──────── Information given
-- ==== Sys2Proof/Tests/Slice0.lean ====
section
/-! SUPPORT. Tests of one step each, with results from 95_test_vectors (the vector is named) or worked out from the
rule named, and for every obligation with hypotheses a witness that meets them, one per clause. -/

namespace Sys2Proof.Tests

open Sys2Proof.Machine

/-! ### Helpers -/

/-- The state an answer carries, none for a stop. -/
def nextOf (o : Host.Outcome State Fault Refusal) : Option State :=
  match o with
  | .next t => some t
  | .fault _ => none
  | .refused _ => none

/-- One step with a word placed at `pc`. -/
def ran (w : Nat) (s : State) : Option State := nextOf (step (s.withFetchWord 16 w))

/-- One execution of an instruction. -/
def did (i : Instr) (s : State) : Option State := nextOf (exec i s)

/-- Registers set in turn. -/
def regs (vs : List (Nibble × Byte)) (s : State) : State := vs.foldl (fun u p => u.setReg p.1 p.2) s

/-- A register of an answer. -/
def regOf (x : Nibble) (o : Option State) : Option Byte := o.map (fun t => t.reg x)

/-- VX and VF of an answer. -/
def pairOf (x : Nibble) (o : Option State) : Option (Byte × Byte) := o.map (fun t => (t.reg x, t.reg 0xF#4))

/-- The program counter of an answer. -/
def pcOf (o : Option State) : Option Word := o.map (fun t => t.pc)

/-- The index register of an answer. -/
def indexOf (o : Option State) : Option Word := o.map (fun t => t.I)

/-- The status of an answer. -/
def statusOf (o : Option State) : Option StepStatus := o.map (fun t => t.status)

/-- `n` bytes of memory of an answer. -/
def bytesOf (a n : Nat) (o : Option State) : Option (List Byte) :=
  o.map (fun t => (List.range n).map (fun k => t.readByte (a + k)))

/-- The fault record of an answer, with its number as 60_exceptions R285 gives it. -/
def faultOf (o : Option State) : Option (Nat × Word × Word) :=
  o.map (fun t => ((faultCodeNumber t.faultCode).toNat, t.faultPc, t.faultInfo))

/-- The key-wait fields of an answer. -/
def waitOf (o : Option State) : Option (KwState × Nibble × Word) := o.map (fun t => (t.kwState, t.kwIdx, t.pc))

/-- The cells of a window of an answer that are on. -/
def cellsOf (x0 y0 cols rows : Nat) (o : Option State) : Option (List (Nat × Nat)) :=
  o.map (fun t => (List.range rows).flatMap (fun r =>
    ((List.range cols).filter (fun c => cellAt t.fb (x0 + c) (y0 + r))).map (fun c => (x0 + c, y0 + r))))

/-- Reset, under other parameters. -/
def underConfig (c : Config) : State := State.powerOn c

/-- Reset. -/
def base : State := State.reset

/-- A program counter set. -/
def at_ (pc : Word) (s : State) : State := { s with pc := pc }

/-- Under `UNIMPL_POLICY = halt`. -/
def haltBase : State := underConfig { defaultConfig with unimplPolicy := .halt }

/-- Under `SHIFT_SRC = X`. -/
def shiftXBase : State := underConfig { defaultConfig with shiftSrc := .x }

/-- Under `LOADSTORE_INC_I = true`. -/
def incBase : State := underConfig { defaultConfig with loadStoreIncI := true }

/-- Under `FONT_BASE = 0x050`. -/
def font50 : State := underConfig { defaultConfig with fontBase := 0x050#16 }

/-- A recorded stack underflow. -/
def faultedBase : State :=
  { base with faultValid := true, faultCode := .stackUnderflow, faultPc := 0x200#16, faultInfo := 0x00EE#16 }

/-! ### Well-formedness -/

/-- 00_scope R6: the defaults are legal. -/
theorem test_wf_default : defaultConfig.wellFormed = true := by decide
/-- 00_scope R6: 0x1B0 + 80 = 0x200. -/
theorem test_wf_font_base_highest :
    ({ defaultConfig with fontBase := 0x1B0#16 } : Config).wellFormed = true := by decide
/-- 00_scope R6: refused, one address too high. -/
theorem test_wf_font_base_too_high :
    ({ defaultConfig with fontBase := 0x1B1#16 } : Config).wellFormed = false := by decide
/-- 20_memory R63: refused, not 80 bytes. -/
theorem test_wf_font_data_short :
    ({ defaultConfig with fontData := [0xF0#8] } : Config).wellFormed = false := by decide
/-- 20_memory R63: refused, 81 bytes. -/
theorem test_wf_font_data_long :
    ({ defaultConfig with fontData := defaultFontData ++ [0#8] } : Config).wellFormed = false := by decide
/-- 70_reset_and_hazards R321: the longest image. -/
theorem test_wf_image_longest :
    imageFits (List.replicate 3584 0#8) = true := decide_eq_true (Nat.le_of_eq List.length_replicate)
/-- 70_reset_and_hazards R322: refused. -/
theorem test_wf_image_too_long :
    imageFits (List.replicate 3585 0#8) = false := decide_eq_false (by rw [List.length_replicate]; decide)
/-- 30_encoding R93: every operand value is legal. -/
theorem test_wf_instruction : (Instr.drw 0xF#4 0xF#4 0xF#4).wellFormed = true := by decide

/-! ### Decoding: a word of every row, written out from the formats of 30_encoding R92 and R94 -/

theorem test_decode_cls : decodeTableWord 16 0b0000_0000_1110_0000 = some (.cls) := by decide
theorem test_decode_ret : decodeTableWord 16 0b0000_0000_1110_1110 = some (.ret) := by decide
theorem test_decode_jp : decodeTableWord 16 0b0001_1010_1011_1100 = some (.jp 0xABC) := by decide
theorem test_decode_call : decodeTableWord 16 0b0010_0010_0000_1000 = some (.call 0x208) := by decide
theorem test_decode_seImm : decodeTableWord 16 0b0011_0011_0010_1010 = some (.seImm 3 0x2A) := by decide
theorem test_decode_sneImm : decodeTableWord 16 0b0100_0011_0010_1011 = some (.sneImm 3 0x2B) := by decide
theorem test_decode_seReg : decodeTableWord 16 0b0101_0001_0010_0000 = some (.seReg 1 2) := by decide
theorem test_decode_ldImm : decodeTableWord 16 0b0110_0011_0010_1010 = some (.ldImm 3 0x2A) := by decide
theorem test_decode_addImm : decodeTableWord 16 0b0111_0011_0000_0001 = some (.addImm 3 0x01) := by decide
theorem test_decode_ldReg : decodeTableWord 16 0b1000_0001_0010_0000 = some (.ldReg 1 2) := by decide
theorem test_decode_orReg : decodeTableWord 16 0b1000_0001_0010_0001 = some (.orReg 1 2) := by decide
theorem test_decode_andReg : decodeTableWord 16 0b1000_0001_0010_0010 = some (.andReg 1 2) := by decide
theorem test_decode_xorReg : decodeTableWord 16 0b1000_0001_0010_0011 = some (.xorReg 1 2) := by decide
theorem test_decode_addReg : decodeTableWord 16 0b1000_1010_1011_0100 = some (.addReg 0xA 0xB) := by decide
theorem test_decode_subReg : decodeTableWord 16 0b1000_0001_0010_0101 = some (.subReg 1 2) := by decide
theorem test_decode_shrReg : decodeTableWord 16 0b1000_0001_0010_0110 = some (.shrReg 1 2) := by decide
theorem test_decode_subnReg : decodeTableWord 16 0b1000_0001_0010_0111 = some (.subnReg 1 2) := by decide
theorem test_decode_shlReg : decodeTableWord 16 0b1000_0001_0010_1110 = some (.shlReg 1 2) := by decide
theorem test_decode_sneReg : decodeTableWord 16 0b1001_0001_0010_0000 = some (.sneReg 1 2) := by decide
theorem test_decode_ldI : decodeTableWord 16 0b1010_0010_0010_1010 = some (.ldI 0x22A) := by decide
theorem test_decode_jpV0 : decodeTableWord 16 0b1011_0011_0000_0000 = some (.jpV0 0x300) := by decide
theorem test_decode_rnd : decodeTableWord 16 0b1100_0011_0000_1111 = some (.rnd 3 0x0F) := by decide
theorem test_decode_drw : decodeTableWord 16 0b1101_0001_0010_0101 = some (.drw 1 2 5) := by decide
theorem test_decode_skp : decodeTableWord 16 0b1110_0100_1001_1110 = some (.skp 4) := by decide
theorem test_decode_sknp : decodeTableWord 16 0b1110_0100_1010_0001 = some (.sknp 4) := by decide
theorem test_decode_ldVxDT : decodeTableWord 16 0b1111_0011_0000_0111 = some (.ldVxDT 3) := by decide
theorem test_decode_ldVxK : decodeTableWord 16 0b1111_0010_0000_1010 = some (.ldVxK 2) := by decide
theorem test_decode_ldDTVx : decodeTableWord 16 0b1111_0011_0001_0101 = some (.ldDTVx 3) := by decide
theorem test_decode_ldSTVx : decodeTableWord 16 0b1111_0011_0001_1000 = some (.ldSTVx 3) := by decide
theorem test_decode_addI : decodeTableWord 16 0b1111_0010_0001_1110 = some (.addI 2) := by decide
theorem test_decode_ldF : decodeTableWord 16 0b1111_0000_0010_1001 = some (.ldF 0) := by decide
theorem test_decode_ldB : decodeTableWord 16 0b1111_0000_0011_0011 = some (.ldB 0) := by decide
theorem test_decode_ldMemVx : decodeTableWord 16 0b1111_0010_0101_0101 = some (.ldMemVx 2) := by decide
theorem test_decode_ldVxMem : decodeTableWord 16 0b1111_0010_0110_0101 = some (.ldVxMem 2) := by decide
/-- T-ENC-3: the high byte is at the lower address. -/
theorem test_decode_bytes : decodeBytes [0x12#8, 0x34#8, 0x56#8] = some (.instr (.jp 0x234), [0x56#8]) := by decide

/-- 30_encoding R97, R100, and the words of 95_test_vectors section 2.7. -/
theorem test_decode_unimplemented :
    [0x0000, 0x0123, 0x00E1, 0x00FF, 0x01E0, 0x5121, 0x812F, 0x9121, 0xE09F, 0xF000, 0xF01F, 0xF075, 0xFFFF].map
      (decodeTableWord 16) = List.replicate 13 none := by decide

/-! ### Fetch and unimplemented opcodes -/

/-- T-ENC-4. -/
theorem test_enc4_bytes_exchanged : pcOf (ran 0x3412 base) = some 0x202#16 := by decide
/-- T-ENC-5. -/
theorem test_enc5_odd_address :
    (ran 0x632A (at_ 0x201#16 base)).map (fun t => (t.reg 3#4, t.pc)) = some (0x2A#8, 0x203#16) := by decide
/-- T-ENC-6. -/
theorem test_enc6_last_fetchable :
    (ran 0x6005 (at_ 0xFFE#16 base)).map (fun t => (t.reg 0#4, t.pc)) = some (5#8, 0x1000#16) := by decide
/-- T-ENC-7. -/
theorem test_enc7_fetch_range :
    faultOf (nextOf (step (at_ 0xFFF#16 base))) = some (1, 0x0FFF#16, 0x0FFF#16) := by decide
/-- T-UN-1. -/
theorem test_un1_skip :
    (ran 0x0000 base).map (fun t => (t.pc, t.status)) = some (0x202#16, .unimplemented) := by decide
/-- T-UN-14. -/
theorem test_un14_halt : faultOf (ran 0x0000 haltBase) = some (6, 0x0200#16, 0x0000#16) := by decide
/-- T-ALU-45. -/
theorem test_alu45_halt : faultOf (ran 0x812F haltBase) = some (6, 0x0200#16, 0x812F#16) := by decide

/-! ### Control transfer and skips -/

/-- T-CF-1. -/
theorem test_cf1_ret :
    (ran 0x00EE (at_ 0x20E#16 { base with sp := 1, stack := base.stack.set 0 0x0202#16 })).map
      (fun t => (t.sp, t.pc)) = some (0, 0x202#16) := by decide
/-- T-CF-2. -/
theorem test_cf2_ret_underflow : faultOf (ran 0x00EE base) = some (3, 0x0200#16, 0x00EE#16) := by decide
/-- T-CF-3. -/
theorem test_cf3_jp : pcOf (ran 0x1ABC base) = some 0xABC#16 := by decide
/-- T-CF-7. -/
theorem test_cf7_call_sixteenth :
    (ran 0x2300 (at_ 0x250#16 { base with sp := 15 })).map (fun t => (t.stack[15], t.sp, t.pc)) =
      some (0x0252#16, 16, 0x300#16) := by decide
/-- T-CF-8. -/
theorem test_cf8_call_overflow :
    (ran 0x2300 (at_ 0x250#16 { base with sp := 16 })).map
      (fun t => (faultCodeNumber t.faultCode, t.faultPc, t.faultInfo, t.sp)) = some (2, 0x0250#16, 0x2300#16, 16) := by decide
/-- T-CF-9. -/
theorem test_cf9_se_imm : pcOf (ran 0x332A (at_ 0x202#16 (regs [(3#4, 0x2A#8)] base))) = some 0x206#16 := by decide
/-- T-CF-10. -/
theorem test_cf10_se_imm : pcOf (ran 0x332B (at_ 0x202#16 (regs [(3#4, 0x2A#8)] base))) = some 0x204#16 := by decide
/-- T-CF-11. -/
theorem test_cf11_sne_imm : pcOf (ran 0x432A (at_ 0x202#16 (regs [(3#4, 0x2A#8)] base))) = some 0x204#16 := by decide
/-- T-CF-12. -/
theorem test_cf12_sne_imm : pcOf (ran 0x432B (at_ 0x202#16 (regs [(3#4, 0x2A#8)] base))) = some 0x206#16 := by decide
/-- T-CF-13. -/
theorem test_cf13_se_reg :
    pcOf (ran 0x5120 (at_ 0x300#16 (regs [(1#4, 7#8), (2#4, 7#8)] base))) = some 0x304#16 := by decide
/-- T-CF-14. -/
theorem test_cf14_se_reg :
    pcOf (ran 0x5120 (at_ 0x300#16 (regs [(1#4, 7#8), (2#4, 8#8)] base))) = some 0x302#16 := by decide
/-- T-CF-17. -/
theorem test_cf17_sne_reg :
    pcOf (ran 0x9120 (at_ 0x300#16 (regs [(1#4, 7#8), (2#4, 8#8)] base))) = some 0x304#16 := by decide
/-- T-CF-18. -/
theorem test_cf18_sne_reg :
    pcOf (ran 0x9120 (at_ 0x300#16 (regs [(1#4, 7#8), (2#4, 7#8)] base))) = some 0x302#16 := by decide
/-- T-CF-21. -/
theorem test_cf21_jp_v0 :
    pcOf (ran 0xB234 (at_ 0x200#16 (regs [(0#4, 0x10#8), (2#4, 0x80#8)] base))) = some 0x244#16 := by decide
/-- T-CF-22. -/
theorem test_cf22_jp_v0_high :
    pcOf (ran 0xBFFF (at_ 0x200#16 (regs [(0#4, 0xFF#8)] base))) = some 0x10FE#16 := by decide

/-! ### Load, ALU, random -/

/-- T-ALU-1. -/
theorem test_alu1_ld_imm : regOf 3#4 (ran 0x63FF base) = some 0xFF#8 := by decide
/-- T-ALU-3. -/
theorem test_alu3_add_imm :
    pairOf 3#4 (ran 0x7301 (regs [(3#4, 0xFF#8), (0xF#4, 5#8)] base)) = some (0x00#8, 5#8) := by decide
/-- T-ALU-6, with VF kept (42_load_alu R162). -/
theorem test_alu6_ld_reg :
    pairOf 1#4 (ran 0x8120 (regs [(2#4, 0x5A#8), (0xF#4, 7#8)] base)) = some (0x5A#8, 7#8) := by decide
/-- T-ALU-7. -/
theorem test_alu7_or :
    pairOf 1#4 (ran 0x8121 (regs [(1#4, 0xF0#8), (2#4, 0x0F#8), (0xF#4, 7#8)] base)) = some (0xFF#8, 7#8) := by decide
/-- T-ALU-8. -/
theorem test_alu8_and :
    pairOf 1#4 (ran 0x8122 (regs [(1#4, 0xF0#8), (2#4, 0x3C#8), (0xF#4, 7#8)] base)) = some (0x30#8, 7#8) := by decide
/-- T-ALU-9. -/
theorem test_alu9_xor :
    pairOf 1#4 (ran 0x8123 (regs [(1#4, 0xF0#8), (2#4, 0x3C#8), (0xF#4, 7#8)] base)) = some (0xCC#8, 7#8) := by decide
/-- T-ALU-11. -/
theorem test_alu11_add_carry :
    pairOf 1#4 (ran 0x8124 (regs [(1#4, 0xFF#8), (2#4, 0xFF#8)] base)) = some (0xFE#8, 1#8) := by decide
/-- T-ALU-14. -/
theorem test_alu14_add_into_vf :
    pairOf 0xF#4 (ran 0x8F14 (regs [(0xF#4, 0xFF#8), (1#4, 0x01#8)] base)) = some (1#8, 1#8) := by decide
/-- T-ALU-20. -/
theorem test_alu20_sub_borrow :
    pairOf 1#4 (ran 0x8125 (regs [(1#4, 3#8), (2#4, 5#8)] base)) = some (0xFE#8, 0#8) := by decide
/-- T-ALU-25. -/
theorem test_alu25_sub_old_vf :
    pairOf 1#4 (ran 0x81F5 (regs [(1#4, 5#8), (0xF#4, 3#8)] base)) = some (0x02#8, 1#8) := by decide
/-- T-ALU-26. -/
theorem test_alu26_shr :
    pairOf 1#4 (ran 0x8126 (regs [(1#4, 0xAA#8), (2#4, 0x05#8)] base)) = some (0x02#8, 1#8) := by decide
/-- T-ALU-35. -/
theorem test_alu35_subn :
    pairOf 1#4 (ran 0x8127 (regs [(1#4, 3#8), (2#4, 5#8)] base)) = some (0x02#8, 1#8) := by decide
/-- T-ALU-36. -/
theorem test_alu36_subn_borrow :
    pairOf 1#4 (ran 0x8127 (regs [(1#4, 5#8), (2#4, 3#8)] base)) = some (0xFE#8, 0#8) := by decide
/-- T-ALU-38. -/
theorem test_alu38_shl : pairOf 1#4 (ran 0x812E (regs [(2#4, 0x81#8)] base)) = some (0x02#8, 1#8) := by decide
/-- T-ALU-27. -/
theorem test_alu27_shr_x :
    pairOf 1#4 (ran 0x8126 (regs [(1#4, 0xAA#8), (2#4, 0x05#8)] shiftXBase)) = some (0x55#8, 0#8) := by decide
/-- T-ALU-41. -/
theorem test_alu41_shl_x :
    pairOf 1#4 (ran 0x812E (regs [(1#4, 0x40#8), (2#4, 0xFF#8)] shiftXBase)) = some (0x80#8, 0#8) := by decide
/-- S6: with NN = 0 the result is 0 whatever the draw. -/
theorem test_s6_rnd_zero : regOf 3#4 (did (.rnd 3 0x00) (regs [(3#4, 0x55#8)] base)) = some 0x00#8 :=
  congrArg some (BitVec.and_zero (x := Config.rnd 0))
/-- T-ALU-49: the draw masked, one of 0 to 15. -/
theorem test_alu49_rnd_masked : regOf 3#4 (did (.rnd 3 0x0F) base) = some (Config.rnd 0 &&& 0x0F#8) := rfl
────────────────
■ **Task item**
Your answer must consist solely of the lines from the top of the entries above through the line containing "def cellsOf (x0", copied exactly, both ends included.

■ **Exercise output**
-- ==== Sys2Proof/Tests/Slice0.lean ====
section
/-! SUPPORT. Tests of one step each, with results from 95_test_vectors (the vector is named) or worked out from the
rule named, and for every obligation with hypotheses a witness that meets them, one per clause. -/

namespace Sys2Proof.Tests

open Sys2Proof.Machine

/-! ### Helpers -/

/-- The state an answer carries, none for a stop. -/
def nextOf (o : Host.Outcome State Fault Refusal) : Option State :=
  match o with
  | .next t => some t
  | .fault _ => none
  | .refused _ => none

/-- One step with a word placed at `pc`. -/
def ran (w : Nat) (s : State) : Option State := nextOf (step (s.withFetchWord 16 w))

/-- One execution of an instruction. -/
def did (i : Instr) (s : State) : Option State := nextOf (exec i s)

/-- Registers set in turn. -/
def regs (vs : List (Nibble × Byte)) (s : State) : State := vs.foldl (fun u p => u.setReg p.1 p.2) s

/-- A register of an answer. -/
def regOf (x : Nibble) (o : Option State) : Option Byte := o.map (fun t => t.reg x)

/-- VX and VF of an answer. -/
def pairOf (x : Nibble) (o : Option State) : Option (Byte × Byte) := o.map (fun t => (t.reg x, t.reg 0xF#4))

/-- The program counter of an answer. -/
def pcOf (o : Option State) : Option Word := o.map (fun t => t.pc)

/-- The index register of an answer. -/
def indexOf (o : Option State) : Option Word := o.map (fun t => t.I)

/-- The status of an answer. -/
def statusOf (o : Option State) : Option StepStatus := o.map (fun t => t.status)

/-- `n` bytes of memory of an answer. -/
def bytesOf (a n : Nat) (o : Option State) : Option (List Byte) :=
  o.map (fun t => (List.range n).map (fun k => t.readByte (a + k)))

/-- The fault record of an answer, with its number as 60_exceptions R285 gives it. -/
def faultOf (o : Option State) : Option (Nat × Word × Word) :=
  o.map (fun t => ((faultCodeNumber t.faultCode).toNat, t.faultPc, t.faultInfo))

/-- The key-wait fields of an answer. -/
def waitOf (o : Option State) : Option (KwState × Nibble × Word) := o.map (fun t => (t.kwState, t.kwIdx, t.pc))

/-- The cells of a window of an answer that are on. -/
def cellsOf (x0 y0 cols rows : Nat) (o : Option State) : Option (List (Nat × Nat)) :=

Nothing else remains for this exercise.